Breast Cancer: Staging and Survival Rate

Medically Reviewed by Brian S. Englander, MD
Written by Vanessa LeongFeb 1, 20245 min read
Breast Cancer Staging and Survival Rate

Source: Shutterstock

When diagnosed with breast cancer, most patients are naturally anxious to learn the severity of their disease – the stage of breast cancer they have. The cancer stage gives them an idea of their prognosis and the types of treatment that may be needed to recover from the disease. Being well-informed about the stages of breast cancer can help patients prepare for what’s to come physically, mentally and emotionally.

Staging

The most common staging system for breast cancer follows the American Joint Committee of Cancer (AJCC) staging manual. The 8th edition, which is the latest edition of the staging manual, has both clinical and pathological staging systems for breast cancer.

The clinical prognostic stage is the stage given regardless of the type of treatment. It is based on physical examinations, imaging tests, diagnostic tests, biopsies and your medical history.

The pathological prognosis stage is the stage given after surgery or resection of the tumor. It is based on information obtained from the surgery as well as from any tests done before surgery. The pathological prognosis stage tends to be more reflective of the patient’s outlook than the clinical prognosis stage as it is based on more accurate information on the size and spread of cancer.

Both the clinical prognostic stage and pathological prognosis stage are based on:

  • Size of primary tumor
  • Nodal involvement
  • Presence of distant metastases
  • Tumor grade (how different tumor cells look compared to normal cells)
  • Estrogen-Receptor (ER) status
  • Progesterone-Receptor (PR) status
  • HER2 status
  • Multi-gene expression assay score (e.g. Oncotype DX® recurrence score)

TNM Staging System

The size of the primary tumor, nodal involvement and presence of distant metastases are described using the AJCC TNM system.

Primary tumor (T)

This category is based on the size of the tumor and whether or not the cancer has spread to the skin of the breast or the chest wall behind the breast. It is described with the letter ‘T’ followed by ‘X’, ‘is’, 0, 1, 2, 3 or 4.
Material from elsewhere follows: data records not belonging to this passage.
-- ==== Sys2Proof/Certificates/Slice0/Obligations.lean ====
section
/-! DEFINITION. The statements for the provers, from the numbered rules of spec/ chapter by chapter. `react (u, acts)` is the state
after an action that writes `u` and makes the reports `acts`; in a settled state an action without reports leaves exactly its own
writes, so such statements give the whole next state. -/

section

open Sys2Proof Sys2Proof.Machine

/-! ### Steps and time -/

/-- A step takes the command at the front of the queue and executes it on the state with the queue's rest. -/
def Obligations.StepTakesTheFrontCommand : Prop :=
  ∀ (c : Instr) (s : State), step { s with pending := c :: s.pending } = exec c s

/-- With nothing waiting, a step passes one unit of time (the model's choice, log 1): a bit time of the Share Line while the blocks
work, 1 ms otherwise. A frame in transmission goes on by a bit, the idle timer and the guard count where they run, PUMP and GRIND
take their duties at a 5 ms boundary (log 29), the rows that join the queue are exactly the timer rows whose moment has come (log
2), and nothing else changes. -/
def Obligations.IdleStepPassesTime : Prop :=
  ∀ s : State, s.pending = [] → ∃ t : State, step s = .next t
    ∧ t.units = s.units + s.tickUnits ∧ t.subMs < 576
    ∧ t.lau = { s.lau with txBit := s.lau.txBit + flagCode (s.working && s.transmitting),
                           idleTimer := s.lau.idleTimer + flagCode (s.working && s.lineIdle),
                           guardCount := s.lau.guardCount + flagCode (s.working && s.guardRuns) }
    ∧ t.dcu = (if s.timeBase / 5 < t.timeBase / 5
        then { s.dcu with pumpPeriod := s.dcu.pump, grinderPeriod := if s.dcu.grinder then s.conf.grinderDuty else 0 }
        else s.dcu)
    ∧ t = { s with timeBase := t.timeBase, subMs := t.subMs, lau := t.lau, dcu := t.dcu, pending := t.pending }
    ∧ ∀ c : Instr, c.wf = true → (c ∈ t.pending ↔ t.timerDue c = some true)

/-- A timer row whose moment has not come changes nothing (log 2). Before the load and in HALTED the line, the reader and the flow
meter are not listened to, and a changed input line changes its level alone (R22, R69, R140, R206). -/
def Obligations.UnheardRowsChangeNothing : Prop :=
  ∀ s : State, (∀ c : Instr, s.timerDue c = some false → exec c s = .next s)
    ∧ (s.working = false →
      (∀ d f e, exec (.rxCharacter d f e) s = .next { s with pins := { s.pins with lineLow := e } }) ∧ exec .rxIdleTimeout s = .next s
      ∧ (∀ n f, exec (deliveredRow n f) s = .next s) ∧ (∀ f, exec (.sameStationFrame f) s = .next s)
      ∧ exec .collision s = .next s ∧ exec .framePosted s = .next s ∧ exec .flowEdge s = .next s
      ∧ (∀ b x q, exec (.readerPresent b x q) s = .next s) ∧ (∀ b, exec (.readerRemoved b) s = .next s)
      ∧ (∀ b q, exec (.readerWritten b q) s = .next s) ∧ (∀ b r, exec (.readerWriteFailed b r) s = .next s)
      ∧ (∀ l, exec (.readerRecordBad l) s = .next s)
      ∧ (∀ a b, exec (.encoderStep a b) s = .next { s with pins := { s.pins with encA := a, encB := b } })
      ∧ (∀ b, exec (.lidOpenAssert b) s = .next { s with pins := { s.pins with lidOpen := b } })
      ∧ (∀ b, exec (.grOvldAssert b) s = .next { s with pins := { s.pins with grOvld := b } })
      ∧ (∀ a b, exec (.brewerEndSwitch a b) s = .next { s with pins := { s.pins with brTop := a, brBot := b } })
      ∧ (∀ b, exec (.drawerInChange b) s = .next { s with pins := { s.pins with drawerIn := b } })
      ∧ (∀ b, exec (.boilColdChange b) s = .next { s with pins := { s.pins with boilCold := b } })
      ∧ (∀ b, exec (.boilOvhtAssert b) s = .next { s with pins := { s.pins with boilOvht := b } }))

/-- Every command answers a next state: none stops the block. It leaves the waiting commands as they are, and no command but a
power-on moves the time base. -/
def Obligations.EveryCommandAnswersNext : Prop :=
  ∀ (c : Instr) (s : State), ∃ t : State, exec c s = .next t ∧ t.pending = s.pending
    ∧ ((∀ b, c ≠ .supplyUp b) → (∀ b, c ≠ .resetNAssert b) → t.timeBase = s.timeBase ∧ t.subMs = s.subMs)

/-! ### Resets and the load -/

/-- What the spec states of the machine right after power-on (R6, R22, R23, R27, R29, R47, R53, R54, R64, R86, R88, R121, R138,
R142, R161, R169, R191, R193, R194, R198, R202); the invariants of the machine hold there. -/
def Obligations.ResetLeavesTheStatedValues : Prop :=
  State.reset.timeBase = 0 ∧ State.reset.plk.mode = .start ∧ State.reset.cfl.loaded = none
    ∧ State.reset.lau.queue = [] ∧ State.reset.lau.receiver = .off ∧ State.reset.lau.guard = false ∧ State.reset.lau.nextSeq = 0
    ∧ State.reset.lau.sameStationArmed = true
    ∧ (∀ n, (State.reset.entry n).live = false ∧ entryTotal (State.reset.entry n) = 0 ∧ (State.reset.entry n).held = none
        ∧ (State.reset.entry n).clean = .none ∧ (State.reset.entry n).heardSinceStale = true)
    ∧ State.reset.stu.posted = Composition.empty ∧ State.reset.stu.confirmed = Composition.empty
    ∧ State.reset.stu.pending = none ∧ State.reset.stu.deniedAt = none ∧ State.reset.stu.stepDown = none
    ∧ State.reset.stu.lineState = .joining ∧ State.reset.stu.unmetSince = none ∧ State.reset.stu.lastNeedPosted = none
    ∧ State.reset.drawn = 0 ∧ State.reset.dcu.heater = 0 ∧ State.reset.dcu.pump = 0 ∧ State.reset.dcu.grinder = false
    ∧ State.reset.dcu.brewer = .stop ∧ State.reset.dcu.valveBrew = false ∧ State.reset.dcu.valveDrain = false
    ∧ State.reset.dcu.valveRinse = false ∧ State.reset.dcu.holds = HoldMarks.clear ∧ State.reset.dcu.phase = .idle
    ∧ State.reset.dcu.granted = .off ∧ State.reset.dcu.grindPerm = false ∧ State.reset.dcu.basePerm = false
    ∧ State.reset.cnu.grind.count = 0 ∧ State.reset.cnu.flow.count = 0 ∧ State.reset.cnu.grind.run = .idle
    ∧ State.reset.cnu.flow.run = .idle ∧ State.reset.cnu.grind.capture = Capture.empty ∧ State.reset.cnu.grind.rate = 1
    ∧ State.reset.cnu.flow.rate = 1 ∧ State.reset.cnu.grind.latch = false ∧ State.reset.cnu.flow.latch = false
    ∧ State.reset.cnu.skips = 0
    ∧ State.reset.grc.state = .idle ∧ State.reset.grc.overloads = 0 ∧ State.reset.grc.fault = false
    ∧ State.reset.brc.unit = .idle ∧ State.reset.brc.pucks = 0 ∧ State.reset.brc.stuck = false ∧ State.reset.brc.overheat = false
    ∧ State.reset.brc.regulator = .off ∧ State.reset.brc.standby = false
    ∧ State.reset.oru.queue = [] ∧ State.reset.oru.nextNumber = 1 ∧ State.reset.oru.cupPending = false
    ∧ State.reset.pyu.payment = none ∧ State.reset.pyu.refunds = [] ∧ State.reset.pyu.sendQueue = [] ∧ State.reset.pyu.tag = 0
    ∧ State.reset.plg.log = [] ∧ State.reset.plg.nextSeq = 0 ∧ State.reset.plg.epoch = 0 ∧ State.reset.plg.reserve = 0
    ∧ State.reset.clc.cupsSinceRinse = 0 ∧ State.reset.clc.cupsSinceClean = 0 ∧ State.reset.clc.waterSinceDescale = 0
    ∧ State.reset.clc.residue = 0 ∧ State.reset.clc.state = .idle ∧ State.reset.clc.resume = none
    ∧ State.reset.clc.rinseRequired = false
    ∧ State.reset.plk.reply = none ∧ State.reset.plk.notices = [] ∧ State.reset.plk.noticesLost = false
    ∧ State.reset.rdyLine = false ∧ State.reset.attnLine = false
    ∧ Ledger State.reset ∧ Numbered State.reset ∧ Interlocks State.reset ∧ Inert State.reset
TX: Size of the tumor cannot be measured.

T0: No tumor is present.

Tis: Carcinoma in situ (precancerous cells, e.g., DCIS or Paget’s disease of the breast)

T1: Tumor is smaller than 3/4 of an inch.

T2: Tumor is larger than 3/4 of an inch but not over 2 inches.

T3: Tumor is larger than 2 inches.

T4: Any size of tumor growing into the chest wall or skin.

Nodal involvement (N)

This category looks at how many lymph nodes the cancer has spread to, if any. It is described with the letter ‘N’ followed by ‘X’, 0, 1, 2 or 3. This is a brief and simplified description of nodal involvement:

NX: The lymph nodes cannot be checked.

N0: No cancer has advanced to the neighboring lymph nodes.

N0(i+): Few cancer cells, referred to as isolated tumor cells, were observed in routine stains or when utilizing a specific staining technique known as immunohistochemistry.

N0(mol+): Cancer cells were not found in the underarm lymph nodes, even with the application of specialized stains; however, small amounts of cancer cells were identified through a method called RT-PCR. RT-PCR is a molecular test capable of detecting extremely small quantities of cancer cells.

N1: Cancer has advanced to 1 to 3 underarm lymph node(s), or has been discovered in lymph nodes near the breast bone

N2: Cancer has advanced to 4 to 9 underarm lymph nodes or caused swollen lymph nodes near the breast bone

N3: Cancer has spread to the lymph nodes below the collarbone, around the armpit and behind the breast bone, or above the collarbone.

Distant metastases (M)

This category determines if the cancer has spread to a more distant part of the body like the lungs, bones, or liver, after imaging tests, physical examination or biopsy. It is described with the letter ‘M’ followed by 0 or 1.

M0: Cancer has not advanced to other parts of the body. cM0(i+): No sign of cancer advancing to other parts of the body but cancer cells are detected in the blood or bone marrow, or lymph nodes far from the breasts, in laboratory tests.

M1: Cancer has advanced to distant organs (common sites include the bones, lungs, brain or liver).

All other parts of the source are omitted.